Yesterday, The Washington Post reported that the documents appeared to have been faxed to CBS from a Kinko's copy shop in Abilene, Texas, just 21 miles from Mr. Burkett's home. Former National Guard officer Robert Strong told the paper that he was shown the documents during an interview by CBS and that he noticed that one of them bore the fax header: "Kinko's Abilene."
On Wednesday, the New York Times quoted an anonymous CBS staffer who confirmed Mr. Burkett was a source for the "60 Minutes II" report. Earlier this week, Newsweek magazine reported that Mr. Rather's producer on the story, Mary Mapes, flew to Texas over the summer to interview Mr. Burkett.
Meanwhile, U.S. District Judge Harold Baer Jr. Wednesday ordered the Pentagon to make public by next week any unreleased files about Mr. Bush's Vietnam-era Air National Guard service, the Associated Press reported.

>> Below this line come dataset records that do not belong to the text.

/-- An access at its home is performed whole or refused whole, and acknowledged when performed (R119, R120, R152,
R354, R361, R362, R365). -/
def Obligations.AccessesAtHome : Prop :=
  (∀ (s s1 : State) (o : MemOp) (sec : Nat) (qs : List Req) (r : RegionId), s.opOf o.id = some o →
    qs = (o.reqs.filter fun q => q.key / 32 == sec && q.status == .sent) → qs ≠ [] → s.heldBehind o sec = false →
    s.onFabric o.id sec = false → s.reaches (fabricDie o.span.core) (sec * 32) = true →
    (∀ d ∈ s.memsys.dram, d.errors ≤ 17) →
    (∀ q ∈ qs, s.otherKey (s.keyFor q.slot q.key) (q.key / 512) = none ∧ ∀ x ∈ qs, q.slot = x.slot) →
    (s.safe → o.kind = .store → s.admitReqs o qs = .admitted s1 → Answers (.accessAtHome o.id sec) s (fun u =>
      (o.logged = false →
        (∀ a, (∀ q ∈ qs, a < q.key ∨ q.key + q.bytes ≤ a) → Memory.get u.mem a = Memory.get s.mem a) ∧
        ∀ xs q ys i, qs = xs ++ q :: ys → i < q.bytes → (q.key + i) / 32 = sec →
          (∀ x ∈ ys, q.key + i < x.key ∨ x.key + x.bytes ≤ q.key + i) →
          Memory.get u.mem (q.key + i) = BitVec.ofNat 8 (q.data.toNat / 256 ^ i)) ∧
      (u.memOps = s.memOps.map fun x => if x.id = o.id then { o with reqs := o.reqs.map fun q => if q.key / 32 = sec ∧ q.status = .sent then
        { q with status := .performed } else q } else x) ∧
      ∀ g, o.logged = true → s.groupOf o.group = some g → ∃ h, u.groupOf o.group = some h ∧
        ∀ e ∈ h.log, e ∈ g.log ∨ (e.pa = sec * 32 ∧ e.seq = g.logSeq ∧
          ∃ q ∈ qs, e.key = q.slot ∧ e.old = BitVec.ofNat 256 (leOf (s.readKey q.slot (sec * 32) 32))))) ∧
    (o.kind = .load → s.invalidating (sec / 4) = false → s.admitReqs o qs = .admitted s1 →
      Answers (.accessAtHome o.id sec) s (fun u => u.mem = s.mem ∧ ∃ bad,
        u.memOps = s.memOps.map fun x => if x.id = o.id then { o with reqs := o.reqs.map fun q => if q.key / 32 = sec ∧ q.status = .sent then
          { q with status := .performed, poison := bad,
                   result := BitVec.ofNat 256 (leOf (s.readKey q.slot q.key q.bytes)) } else q } else x)) ∧
    (o.kind = .store ∨ (o.kind = .load ∧ s.invalidating (sec / 4) = false) → s.admitReqs o qs = .refused r →
      Answers (.accessAtHome o.id sec) s (fun u => u = { s with memOps := u.memOps } ∧
        u.memOps = s.memOps.map fun x => if x.id = o.id then { o with reqs := o.reqs.map fun q => if q.key / 32 = sec ∧ q.status = .sent then
          { q with status := .refused (regionBits r) } else q } else x)) ∧
    (o.kind = .flush → Answers (.accessAtHome o.id sec) s (fun u => u.mem = s.mem ∧
      u.memOps = s.memOps.map fun x => if x.id = o.id then { o with reqs := o.reqs.map fun q => if q.key / 32 = sec ∧ q.status = .sent then
        { q with status := .performed } else q } else x))) ∧
  (∀ (s : State) (o : MemOp) (sec : Nat), s.opOf o.id = some o → s.invalidating (sec / 4) = false →
    s.replying o.id sec = false →
    (o.kind = .store ∨ o.kind = .flush ∨ (∃ op t, o.kind = .red op t) ∨ ∃ k, o.kind = .update k) →
    (∀ q ∈ o.reqs, q.key / 32 = sec → q.status = .performed ∨ q.status = .acked) →
    ((∀ q ∈ o.reqs, q.key / 32 ≠ sec → q.status = .acked ∨ q.status = .unreachable) →
      Answers (.storeAcknowledgement o.id sec) s (fun u =>
        u = ({ s with memOps := s.memOps.filter fun x => x.id != o.id } : State).settleMerged)) ∧
    ((∃ q ∈ o.reqs, q.key / 32 ≠ sec ∧ q.status = .sent) →
      Answers (.storeAcknowledgement o.id sec) s (fun u =>
        u = ({ s with memOps := s.memOps.map fun x => if x.id = o.id then { o with reqs := o.reqs.map fun q =>
          if q.key / 32 = sec ∧ q.status = .performed then { q with status := .acked } else q } else x } : State).settleMerged)) ∧
    ((∀ x ∈ s.memOps, ∀ q ∈ x.reqs, ∀ id lane, q.status ≠ .merged id lane) → s.settleMerged = s))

Pentagon officials told Judge Baer that they plan to complete their search by Monday. Judge Baer's order was in response to a Freedom of Information Act lawsuit filed by the AP, which led to the disclosure of previously unreleased flight logs from Mr. Bush's days piloting F-102A fighters and other jets.
White House officials have said Mr. Bush ordered the Pentagon earlier this year to conduct a thorough search for the president's records, and officials allowed reporters to review everything that was gathered back in February.